Instructions for the task
Whenever "them" appears in a line, please copy that line from the data.

Stored data entries:
····················
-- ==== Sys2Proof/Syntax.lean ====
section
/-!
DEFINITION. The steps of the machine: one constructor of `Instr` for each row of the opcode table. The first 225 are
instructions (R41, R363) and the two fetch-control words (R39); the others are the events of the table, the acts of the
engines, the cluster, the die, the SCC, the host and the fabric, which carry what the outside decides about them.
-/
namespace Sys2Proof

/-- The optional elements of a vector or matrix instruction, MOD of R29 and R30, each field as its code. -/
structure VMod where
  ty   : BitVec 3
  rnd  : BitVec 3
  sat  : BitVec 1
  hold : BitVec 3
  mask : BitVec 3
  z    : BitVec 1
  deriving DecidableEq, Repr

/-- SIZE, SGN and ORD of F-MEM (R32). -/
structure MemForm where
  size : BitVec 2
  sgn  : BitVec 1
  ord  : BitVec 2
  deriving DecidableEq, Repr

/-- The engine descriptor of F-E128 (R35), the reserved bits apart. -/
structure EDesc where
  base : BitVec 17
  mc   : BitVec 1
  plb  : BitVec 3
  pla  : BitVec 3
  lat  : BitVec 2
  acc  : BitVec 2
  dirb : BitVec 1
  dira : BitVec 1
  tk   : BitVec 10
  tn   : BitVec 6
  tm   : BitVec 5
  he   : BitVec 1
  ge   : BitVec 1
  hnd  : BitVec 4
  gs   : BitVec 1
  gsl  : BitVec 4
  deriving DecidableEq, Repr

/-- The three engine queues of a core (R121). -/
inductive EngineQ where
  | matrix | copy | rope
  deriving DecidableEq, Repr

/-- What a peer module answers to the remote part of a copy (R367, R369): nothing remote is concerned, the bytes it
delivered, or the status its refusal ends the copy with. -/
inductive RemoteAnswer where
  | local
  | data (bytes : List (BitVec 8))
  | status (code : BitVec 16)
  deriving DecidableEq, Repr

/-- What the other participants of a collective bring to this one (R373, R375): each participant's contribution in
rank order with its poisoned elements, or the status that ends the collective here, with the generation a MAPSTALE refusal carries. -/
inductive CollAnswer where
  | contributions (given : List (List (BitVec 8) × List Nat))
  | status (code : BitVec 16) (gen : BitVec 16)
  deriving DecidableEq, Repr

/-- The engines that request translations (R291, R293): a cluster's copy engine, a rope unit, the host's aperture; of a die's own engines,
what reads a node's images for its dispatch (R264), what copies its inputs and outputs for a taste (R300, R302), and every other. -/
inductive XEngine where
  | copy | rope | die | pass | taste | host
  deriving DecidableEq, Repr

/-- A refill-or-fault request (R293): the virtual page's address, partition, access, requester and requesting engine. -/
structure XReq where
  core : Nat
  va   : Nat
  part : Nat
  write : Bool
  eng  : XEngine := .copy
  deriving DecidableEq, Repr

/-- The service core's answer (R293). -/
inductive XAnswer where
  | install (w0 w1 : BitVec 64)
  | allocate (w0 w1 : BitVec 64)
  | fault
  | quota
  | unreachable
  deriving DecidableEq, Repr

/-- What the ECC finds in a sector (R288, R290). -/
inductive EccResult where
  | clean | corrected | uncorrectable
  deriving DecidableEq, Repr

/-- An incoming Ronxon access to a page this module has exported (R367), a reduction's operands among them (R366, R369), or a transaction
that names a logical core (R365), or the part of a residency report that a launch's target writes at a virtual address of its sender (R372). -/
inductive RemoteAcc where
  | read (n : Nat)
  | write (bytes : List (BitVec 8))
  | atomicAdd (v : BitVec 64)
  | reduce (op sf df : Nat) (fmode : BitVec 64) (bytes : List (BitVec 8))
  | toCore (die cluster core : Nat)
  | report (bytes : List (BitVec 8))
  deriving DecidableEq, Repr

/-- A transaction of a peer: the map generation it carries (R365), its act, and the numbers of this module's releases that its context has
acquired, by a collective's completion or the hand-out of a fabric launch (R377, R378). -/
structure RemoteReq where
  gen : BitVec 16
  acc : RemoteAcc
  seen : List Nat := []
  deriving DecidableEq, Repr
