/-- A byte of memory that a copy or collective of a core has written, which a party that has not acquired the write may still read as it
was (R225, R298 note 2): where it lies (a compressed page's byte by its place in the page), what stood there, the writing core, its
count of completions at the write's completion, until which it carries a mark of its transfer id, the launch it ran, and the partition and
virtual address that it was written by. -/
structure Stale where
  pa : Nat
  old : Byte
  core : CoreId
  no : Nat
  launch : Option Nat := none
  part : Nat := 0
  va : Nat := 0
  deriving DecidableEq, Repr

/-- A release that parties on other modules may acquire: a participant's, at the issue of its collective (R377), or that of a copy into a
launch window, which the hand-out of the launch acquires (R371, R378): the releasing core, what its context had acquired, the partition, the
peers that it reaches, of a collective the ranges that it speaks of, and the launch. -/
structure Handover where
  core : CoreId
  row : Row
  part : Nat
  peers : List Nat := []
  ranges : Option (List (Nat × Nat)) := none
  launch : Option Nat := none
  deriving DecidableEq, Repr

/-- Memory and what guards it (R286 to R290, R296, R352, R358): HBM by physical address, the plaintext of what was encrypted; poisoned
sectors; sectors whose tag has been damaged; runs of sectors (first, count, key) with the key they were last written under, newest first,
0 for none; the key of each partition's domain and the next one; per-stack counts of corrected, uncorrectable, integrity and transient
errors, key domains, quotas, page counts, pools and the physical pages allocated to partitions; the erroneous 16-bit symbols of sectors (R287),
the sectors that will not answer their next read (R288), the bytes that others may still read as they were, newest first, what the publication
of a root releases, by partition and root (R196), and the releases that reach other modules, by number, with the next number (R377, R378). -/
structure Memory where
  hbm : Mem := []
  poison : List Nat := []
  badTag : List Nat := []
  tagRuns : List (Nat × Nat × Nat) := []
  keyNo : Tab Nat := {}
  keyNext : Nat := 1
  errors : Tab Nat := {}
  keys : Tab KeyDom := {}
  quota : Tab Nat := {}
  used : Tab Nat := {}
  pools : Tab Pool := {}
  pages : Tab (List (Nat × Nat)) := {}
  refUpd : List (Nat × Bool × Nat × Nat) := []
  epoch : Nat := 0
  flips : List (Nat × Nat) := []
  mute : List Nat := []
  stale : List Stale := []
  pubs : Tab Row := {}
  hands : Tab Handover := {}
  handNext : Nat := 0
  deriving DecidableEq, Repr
····················
Expected answer
engines, the cluster, the die, the SCC, the host and the fabric, which carry what the outside decides about them.
/-- An incoming Ronxon access to a page this module has exported (R367), a reduction's operands among them (R366, R369), or a transaction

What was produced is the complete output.